:: What the task asks ::
Check every line of the entries for the string "tsSpawnRootRoot" and return the ones that contain it.

:: Entries supplied ::
/-- The image of a child, when nothing was loaded while threads could spawn: R0 from its URB registers, then the
constants of its descriptor, then the rest of its URB registers; of a handle the pool does not have, the URB registers
are free and their number is the same
(41_thread_spawner.md R224, R226; 45_messages.md R390, R397; 42_state_commands.md R268; such a handle: log 24). -/
def Obligations.ChildImageContents : Prop :=
  ∀ (m : MsgFields) (s : State) (d : InterfaceDescriptor), s.stale = [] →
    d = descriptorOf (s.rob.read m.interfaceDescriptorOffset.toNat) →
    d.constantUrbReadOffset.toNat + d.constantUrbReadLength.toNat ≤ s.rob.curbeDefined →
    m.interfaceDescriptorOffset.toNat < s.rob.idtCount →
    (childImage s m).length = 1 + d.constantUrbReadLength.toNat + m.length.toNat
      ∧ (s.vfe.pool.has m.handle = true →
          (childImage s m).getD 0 0 = s.rob.read (urbEntryBase s.vfe.record m.handle + m.offset.toNat))
      ∧ (∀ i, i < d.constantUrbReadLength.toNat →
          (childImage s m).getD (1 + i) 0 = s.rob.read (32 + d.constantUrbReadOffset.toNat + i))
      ∧ ∀ i, i < m.length.toNat → s.vfe.pool.has m.handle = true →
          (childImage s m).getD (1 + d.constantUrbReadLength.toNat + i) 0
            = s.rob.read (urbEntryBase s.vfe.record m.handle + m.offset.toNat + 1 + i)

/-- The forms a child sends have the operands and the effect of those a root sends; their descriptors are 00003h and
00013h (45_messages.md R405, R407). -/
def Obligations.RequesterChangesNoSpawn : Prop :=
  ∀ (f : MsgFields) (s : State),
    exec (.tsSpawnChildChild f) s = exec (.tsSpawnChildRoot f) s
      ∧ exec (.tsSpawnRootChild f) s = exec (.tsSpawnRootRoot f) s
      ∧ encode (.tsSpawnChildChild f) = .message ⟨0x00003, f.eot, encodeM0 f⟩
      ∧ encode (.tsSpawnRootChild f) = .message ⟨0x00013, f.eot, encodeM0 f⟩

/-- A spawn message with EOT is refused, in all four forms (45_messages.md R401, 93_implementation_defined.md U17). -/
def Obligations.SpawnWithEotRefused : Prop :=
  ∀ (f : MsgFields) (s : State), f.eot = true →
    exec (.tsSpawnChildRoot f) s = .refused .spawnWithEot ∧ exec (.tsSpawnChildChild f) s = .refused .spawnWithEot
      ∧ exec (.tsSpawnRootRoot f) s = .refused .spawnWithEot ∧ exec (.tsSpawnRootChild f) s = .refused .spawnWithEot

/-- TS_SPAWN_ROOT of either requester, a synchronized root at the head of RootQ that may start, whatever handle is named:
both leave their queues, and the root is started with the message's URB registers in its image
(45_messages.md R406, R407; 41_thread_spawner.md R208, R209, R214, R220). The FFTID and the slot are free choices among
the free ones (log 6); the registers of a handle the pool does not have are free (log 24). -/
def Obligations.SpawnRootStartsRoot : Prop :=
  ∀ (m : MsgFields) (s : State) (r : RootReq) (queue : List RootReq),
    m.eot = false → s.ts.rootQ = r :: queue → r.control.threadSync = true → MayStart s r → NotSetAside s r →
    m.offset.toNat + m.length.toNat ≤ s.vfe.record.urbEntryAllocationSize.toNat →
    RootFits s r (some ⟨m.handle, m.offset, m.length⟩) →
    ∃ t f k, exec (.tsSpawnRootRoot m) s = .next t ∧ exec (.tsSpawnRootChild m) s = .next t
      ∧ f ∈ freeFftids s.ts ∧ k ∈ freeScratchSlots s.vfe.record s.ts
      ∧ t = startedAs s r f k (some ⟨m.handle, m.offset, m.length⟩)
              { s.ts with rootQ := queue, childQ := s.ts.childQ.tail } t.freeCount

/-- TS_SPAWN_ROOT waits while no synchronized root that may start is at the head of RootQ: nothing changes
(45_messages.md R406, 41_thread_spawner.md R202, R220). -/
def Obligations.SpawnRootWaits : Prop :=
  ∀ (m : MsgFields) (s : State), m.eot = false →
    (∀ r queue, s.ts.rootQ = r :: queue → r.control.threadSync = true → ¬ MayStart s r) →
    exec (.tsSpawnRootRoot m) s = .next s ∧ exec (.tsSpawnRootChild m) s = .next s

/-- TS_DEREF_URB.root: the handle is dereferenced; with EOT the thread's FFTID, scratch slot, place and scoreboard entry
are free again, without EOT nothing else is released (45_messages.md R410, 41_thread_spawner.md R216). That a second
thread with the same entry keeps it in the tracking set, a list with repeats of which `erase` takes one, is the model's
choice (log 14). -/
def Obligations.DerefUrbRootReleases : Prop :=
  ∀ (m : MsgFields) (s : State) (o : Outstanding),
    outstandingOf s.ts m.fftid = some o → o.childrenPresent = true → o.handle = m.handle → o.dereferenced = false →
    exec (.tsDerefUrbRoot m) s
      = .next { s with
          vfe := { s.vfe with
                   pool := { s.vfe.pool with referenced := s.vfe.pool.referenced.set m.handle.toNat false } }
          ts :=
            if m.eot = true then
              { s.ts with
                childQ := s.ts.childQ.tail, rootCount := s.ts.rootCount - 1
                fftids := s.ts.fftids.filter (· != m.fftid)
                scratch := s.ts.scratch.filter (·.2 != m.fftid)
                outstanding := s.ts.outstanding.filter (·.fftid != m.fftid)
                tracking := match o.entry with
                  | none => s.ts.tracking
                  | some e => s.ts.tracking.erase e }
            else
              { s.ts with
                childQ := s.ts.childQ.tail
                outstanding := s.ts.outstanding.map fun p =>
                  if p.fftid = m.fftid then { p with dereferenced := true } else p } }

/-- A second dereference, the dereference of a handle the thread does not hold, and an FFTID that is not outstanding are
refused (45_messages.md R410, R411; 93_implementation_defined.md U20). -/
def Obligations.WrongDereferenceRefused : Prop :=
  ∀ (m : MsgFields) (s : State),
    (outstandingOf s.ts m.fftid = none →
        exec (.tsDerefUrbRoot m) s = .refused .unknownFftid ∧ exec (.tsDerefNourbRoot m) s = .refused .unknownFftid)
      ∧ ∀ o, outstandingOf s.ts m.fftid = some o →
          ((o.childrenPresent = false ∨ o.handle ≠ m.handle) → exec (.tsDerefUrbRoot m) s = .refused .handleNotHeld)
            ∧ (o.childrenPresent = true → o.handle = m.handle → o.dereferenced = true →
                exec (.tsDerefUrbRoot m) s = .refused .secondDereference)

/-- TS_DEREF_NOURB.root: with EOT the thread's FFTID, scratch slot, place and scoreboard entry are free again; the
handle stays as it is; without EOT only the queue entry goes (45_messages.md R411, 41_thread_spawner.md R216). That a
second thread with the same entry keeps it in the tracking set, a list with repeats of which `erase` takes one, is the
model's choice (log 14). -/
def Obligations.DerefNourbRootReleases : Prop :=
  ∀ (m : MsgFields) (s : State) (o : Outstanding), outstandingOf s.ts m.fftid = some o →
    exec (.tsDerefNourbRoot m) s
      = .next { s with
          ts :=
            if m.eot = true then
              { s.ts with
                childQ := s.ts.childQ.tail, rootCount := s.ts.rootCount - 1
                fftids := s.ts.fftids.filter (· != m.fftid)
                scratch := s.ts.scratch.filter (·.2 != m.fftid)
                outstanding := s.ts.outstanding.filter (·.fftid != m.fftid)
                tracking := match o.entry with
                  | none => s.ts.tracking
                  | some e => s.ts.tracking.erase e }
            else { s.ts with childQ := s.ts.childQ.tail } }

/-- TS_DEREF_URB.child (descriptor 00002h) and TS_DEREF_NOURB.child (00012h): no resource is dereferenced and no state is
written, but the message's queue entry is free again (45_messages.md R414, R415). -/
def Obligations.ChildDereferenceDoesNothing : Prop :=
  ∀ (m : MsgFields) (s : State),
    exec (.tsDerefUrbChild m) s = .next { s with ts := { s.ts with childQ := s.ts.childQ.tail } }
      ∧ exec (.tsDerefNourbChild m) s = .next { s with ts := { s.ts with childQ := s.ts.childQ.tail } }
      ∧ encode (.tsDerefUrbChild m) = .message ⟨0x00002, m.eot, encodeM0 m⟩
      ∧ encode (.tsDerefNourbChild m) = .message ⟨0x00012, m.eot, encodeM0 m⟩

/-! ### TS, TD and the message bus -/

/-- With ChildQ empty, or held by a spawn-root message that finds no synchronized root: a head of RootQ that is no
synchronized root and may start leaves RootQ and is started; one that may not, or is a synchronized root, holds RootQ; one
that the non-stalling scoreboard must keep waiting is set aside. A request set aside is started when its dependencies are
clear and a root may start, and stays where it is while either is not so
(41_thread_spawner.md R202, R208 to R210, R212, R213, R214, R232; FFTID and slot: log 6; set aside, and that ChildQ does not
hold back a request set aside: log 15; RootQ served behind a held message: log 36). -/
def Obligations.RootQServed : Prop :=
  (∀ (s : State) (r : RootReq) (queue : List RootReq), s.ts.rootQ = r :: queue →
    (s.ts.childQ = []
      ∨ ∃ m rest, s.ts.childQ = m :: rest ∧ isSpawnRoot m = true ∧ m.eot = false
          ∧ (r.control.threadSync = false ∨ ¬ MayStart s r)) →
    ((r.control.threadSync = true ∨ ¬ MayStart s r) → tsTurn s = .next s)
      ∧ (r.control.threadSync = false → MayStart s r → s.vfe.record.scoreboardType = true →
          dependenciesClear s.vfe.record s.ts.tracking r = false →
          tsTurn s = .next { s with ts := { s.ts with rootQ := queue, aside := s.ts.aside ++ [⟨r, none⟩] } })
      ∧ (r.control.threadSync = false → MayStart s r → NotSetAside s r → RootFits s r none →
          ∃ t f k, tsTurn s = .next t ∧ f ∈ freeFftids s.ts ∧ k ∈ freeScratchSlots s.vfe.record s.ts
            ∧ t = startedAs s r f k none { s.ts with rootQ := queue } t.freeCount))
  ∧ ∀ (s : State) (index : Nat) (a : AsideReq), s.ts.aside[index]? = some a →
      ((¬ MayStart s a.req ∨ dependenciesClear s.vfe.record s.ts.tracking a.req = false) → tsAside index s = .next s)
        ∧ (MayStart s a.req → dependenciesClear s.vfe.record s.ts.tracking a.req = true → RootFits s a.req a.extra →
            ∃ t f k, tsAside index s = .next t ∧ f ∈ freeFftids s.ts ∧ k ∈ freeScratchSlots s.vfe.record s.ts
              ∧ t = startedAs s a.req f k a.extra { s.ts with aside := s.ts.aside.eraseIdx index } t.freeCount)

/-- The R0 header of a MEDIA_OBJECT or MEDIA_OBJECT_WALKER thread, field by field; every reserved bit is zero
(45_messages.md R393 to R395, 41_thread_spawner.md R209, 00_scope.md R8). Barrier.Offset is an argument of the model
(log 11); every root has a scratch pointer (log 32). -/
def Obligations.GenericHeaderFields : Prop :=
  ∀ (q : Config.Params) (r : RootReq) (desc : Reg) (f : BitVec 8) (k : Nat), r.control.isPrt = false →
    (rootHeader q r desc f k).dword 0 = r.control.scoreboardMask ++ 0#8 ++ r.handle
      ∧ (rootHeader q r desc f k).dword 1 = 0#7 ++ r.position.y ++ 0#7 ++ r.position.x
      ∧ bits ((rootHeader q r desc f k).dword 2) 0 4 = r.position.color
      ∧ bits ((rootHeader q r desc f k).dword 2) 4 5 = r.control.interfaceDescriptorOffset
      ∧ bits ((rootHeader q r desc f k).dword 2) 9 7 = 0 ∧ bits ((rootHeader q r desc f k).dword 2) 23 1 = 0
      ∧ bits ((rootHeader q r desc f k).dword 2) 16 7 = barrierOffset q desc
      ∧ bits ((rootHeader q r desc f k).dword 2) 24 4 = bits (desc.dword 5) 0 4
      ∧ bits ((rootHeader q r desc f k).dword 2) 28 4 = 0
      ∧ bits ((rootHeader q r desc f k).dword 3) 5 27 = bits (desc.dword 2) 5 27
      ∧ bits ((rootHeader q r desc f k).dword 3) 0 5 = 0#1 ++ r.scratchSize
      ∧ bits ((rootHeader q r desc f k).dword 4) 5 27 = bits (desc.dword 3) 5 27
      ∧ bits ((rootHeader q r desc f k).dword 4) 0 5 = 0
      ∧ bits ((rootHeader q r desc f k).dword 5) 0 8 = f ∧ bits ((rootHeader q r desc f k).dword 5) 8 2 = 0
      ∧ (bits ((rootHeader q r desc f k).dword 5) 10 22).toNat
          = (r.scratchBase.toNat + k * (r.scratchSize.toNat + 1)) % 2 ^ 22
      ∧ (rootHeader q r desc f k).dword 6 = 0 ∧ (rootHeader q r desc f k).dword 7 = 0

:: Solved exercise ::
      ∧ exec (.tsSpawnRootChild f) s = exec (.tsSpawnRootRoot f) s
      ∧ exec (.tsSpawnRootRoot f) s = .refused .spawnWithEot ∧ exec (.tsSpawnRootChild f) s = .refused .spawnWithEot
    ∃ t f k, exec (.tsSpawnRootRoot m) s = .next t ∧ exec (.tsSpawnRootChild m) s = .next t
    exec (.tsSpawnRootRoot m) s = .next s ∧ exec (.tsSpawnRootChild m) s = .next s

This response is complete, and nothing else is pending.